(Beginning of Dataset excerpts)

/-- Every step keeps the laws of the paint queue (R65) and of the render slots (R73), and the slots' cells as many as their
fields are wide; the class of ROUTINE's entries (R66); and, with the threshold in its range (R72), LAGGING as the queued total
leaves it (R71). -/
def Obligations.EveryStepKeepsPaintLaws : Prop :=
  ∀ s t : State, s.tableLaw → s.queueLaw → s.slotLaw → s.cellsLaw → step s = .next t →
    (t.queueLaw ∧ t.slotLaw ∧ t.cellsLaw) ∧ (s.routineLaw → t.routineLaw) ∧ (s.screenLaw → s.lagLaw → t.lagLaw)

/-- Every step keeps the laws of the alert list (R142) and of the watch list (R23, R146). -/
def Obligations.EveryStepKeepsAttentionLaws : Prop :=
  ∀ s t : State, s.tableLaw → s.alertLaw → s.watchLaw → step s = .next t → t.alertLaw ∧ t.watchLaw

/-- The reset state meets every law, and holds the reset values of R1, R88, R94, R100, R105, R149, R161 and R173. That reset
processing is in progress in it, that no frame was cut off at its beginning, and that no break holds RXD, are the model's choice
(assumption logs 1, 14 and 25). -/
def Obligations.ResetMeetsLaws : Prop :=
  let s := State.reset
  (s.planeCanonical ∧ s.screenLaw ∧ s.replyLaw ∧ s.noticeLaw ∧ s.tableLaw ∧ s.placementLaw ∧
    (∀ e ∈ s.fields, e.2.coherent ∧ e.2.inRange ∧ e.2.textPlain) ∧ s.hiddenLaw ∧ s.queueLaw ∧ s.routineLaw ∧
    s.lagLaw ∧ s.slotLaw ∧ s.cellsLaw ∧ s.alertLaw ∧ s.watchLaw) ∧
    (∀ n, s.field? n = none) ∧
    s.pnt = { urgent := [], routine := [], slots := [], ageLimit := 20, lagThreshold := 256, lagging := false } ∧
    s.scr.geometry = .g80x25 ∧ (∀ place, Memory.read s.scr.plane place = ⟨0x20, 7, 0, false, false⟩) ∧
    s.scr.defaultFg = 7 ∧ s.scr.defaultBg = 0 ∧
    s.scr.palette.map (fun c => c.red ++ c.green ++ c.blue) =
      [0x000000, 0xC00000, 0x00C000, 0xC0C000, 0x0000C0, 0xC000C0, 0x00C0C0, 0xC0C0C0,
       0x404040, 0xFF4040, 0x40FF40, 0xFFFF40, 0x4040FF, 0xFF40FF, 0x40FFFF, 0xFFFFFF] ∧
    (∀ x ∈ s.scr.stagedPalette, x = none) ∧ s.scr.mode = .blank ∧ s.scr.brightness = 8 ∧
    s.backlightDuty = 8 ∧ s.scr.stagedMode = none ∧
    s.scr.blinkPeriod = 32 ∧ s.scr.blinkOn = true ∧ s.scr.page = 0 ∧ s.scr.frozen = false ∧
    s.scr.freezeDeadline = none ∧ s.scr.timerHold = false ∧ s.scr.frameCounter = 0 ∧
    s.aeu = { alertList := [], watchList := [], latched := 0, noticeMask := 0x07FE, noticeOutstanding := false,
              faultRecord := none } ∧
    s.msg = { inHand := none, pendingPage := none, pendingConfigure := none } ∧
    s.lnk.receiver = .hunting ∧ s.lnk.buffers = [] ∧ s.lnk.arrival = [] ∧ s.lnk.replies = [] ∧ s.lnk.notice = none ∧
    s.lnk.sending = none ∧ s.lnk.rxLow = false ∧ s.lnk.cut = [] ∧ s.attn = false ∧ s.rdy = false ∧ ∀ i, s.txd i = true
end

(End of Dataset excerpts)

> _Task prompt_
Retype each record, matching it exactly.

> _Result for this task_
/-- Every step keeps the laws of the paint queue (R65) and of the render slots (R73), and the slots' cells as many as their
fields are wide; the class of ROUTINE's entries (R66); and, with the threshold in its range (R72), LAGGING as the queued total
leaves it (R71). -/
def Obligations.EveryStepKeepsPaintLaws : Prop :=
  ∀ s t : State, s.tableLaw → s.queueLaw → s.slotLaw → s.cellsLaw → step s = .next t →
    (t.queueLaw ∧ t.slotLaw ∧ t.cellsLaw) ∧ (s.routineLaw → t.routineLaw) ∧ (s.screenLaw → s.lagLaw → t.lagLaw)

/-- Every step keeps the laws of the alert list (R142) and of the watch list (R23, R146). -/
def Obligations.EveryStepKeepsAttentionLaws : Prop :=
  ∀ s t : State, s.tableLaw → s.alertLaw → s.watchLaw → step s = .next t → t.alertLaw ∧ t.watchLaw

/-- The reset state meets every law, and holds the reset values of R1, R88, R94, R100, R105, R149, R161 and R173. That reset
processing is in progress in it, that no frame was cut off at its beginning, and that no break holds RXD, are the model's choice
(assumption logs 1, 14 and 25). -/
def Obligations.ResetMeetsLaws : Prop :=
  let s := State.reset
  (s.planeCanonical ∧ s.screenLaw ∧ s.replyLaw ∧ s.noticeLaw ∧ s.tableLaw ∧ s.placementLaw ∧
    (∀ e ∈ s.fields, e.2.coherent ∧ e.2.inRange ∧ e.2.textPlain) ∧ s.hiddenLaw ∧ s.queueLaw ∧ s.routineLaw ∧
    s.lagLaw ∧ s.slotLaw ∧ s.cellsLaw ∧ s.alertLaw ∧ s.watchLaw) ∧
    (∀ n, s.field? n = none) ∧
    s.pnt = { urgent := [], routine := [], slots := [], ageLimit := 20, lagThreshold := 256, lagging := false } ∧
    s.scr.geometry = .g80x25 ∧ (∀ place, Memory.read s.scr.plane place = ⟨0x20, 7, 0, false, false⟩) ∧
    s.scr.defaultFg = 7 ∧ s.scr.defaultBg = 0 ∧
    s.scr.palette.map (fun c => c.red ++ c.green ++ c.blue) =
      [0x000000, 0xC00000, 0x00C000, 0xC0C000, 0x0000C0, 0xC000C0, 0x00C0C0, 0xC0C0C0,
       0x404040, 0xFF4040, 0x40FF40, 0xFFFF40, 0x4040FF, 0xFF40FF, 0x40FFFF, 0xFFFFFF] ∧
    (∀ x ∈ s.scr.stagedPalette, x = none) ∧ s.scr.mode = .blank ∧ s.scr.brightness = 8 ∧
    s.backlightDuty = 8 ∧ s.scr.stagedMode = none ∧
    s.scr.blinkPeriod = 32 ∧ s.scr.blinkOn = true ∧ s.scr.page = 0 ∧ s.scr.frozen = false ∧
    s.scr.freezeDeadline = none ∧ s.scr.timerHold = false ∧ s.scr.frameCounter = 0 ∧
    s.aeu = { alertList := [], watchList := [], latched := 0, noticeMask := 0x07FE, noticeOutstanding := false,
              faultRecord := none } ∧
    s.msg = { inHand := none, pendingPage := none, pendingConfigure := none } ∧
    s.lnk.receiver = .hunting ∧ s.lnk.buffers = [] ∧ s.lnk.arrival = [] ∧ s.lnk.replies = [] ∧ s.lnk.notice = none ∧
    s.lnk.sending = none ∧ s.lnk.rxLow = false ∧ s.lnk.cut = [] ∧ s.attn = false ∧ s.rdy = false ∧ ∀ i, s.txd i = true
end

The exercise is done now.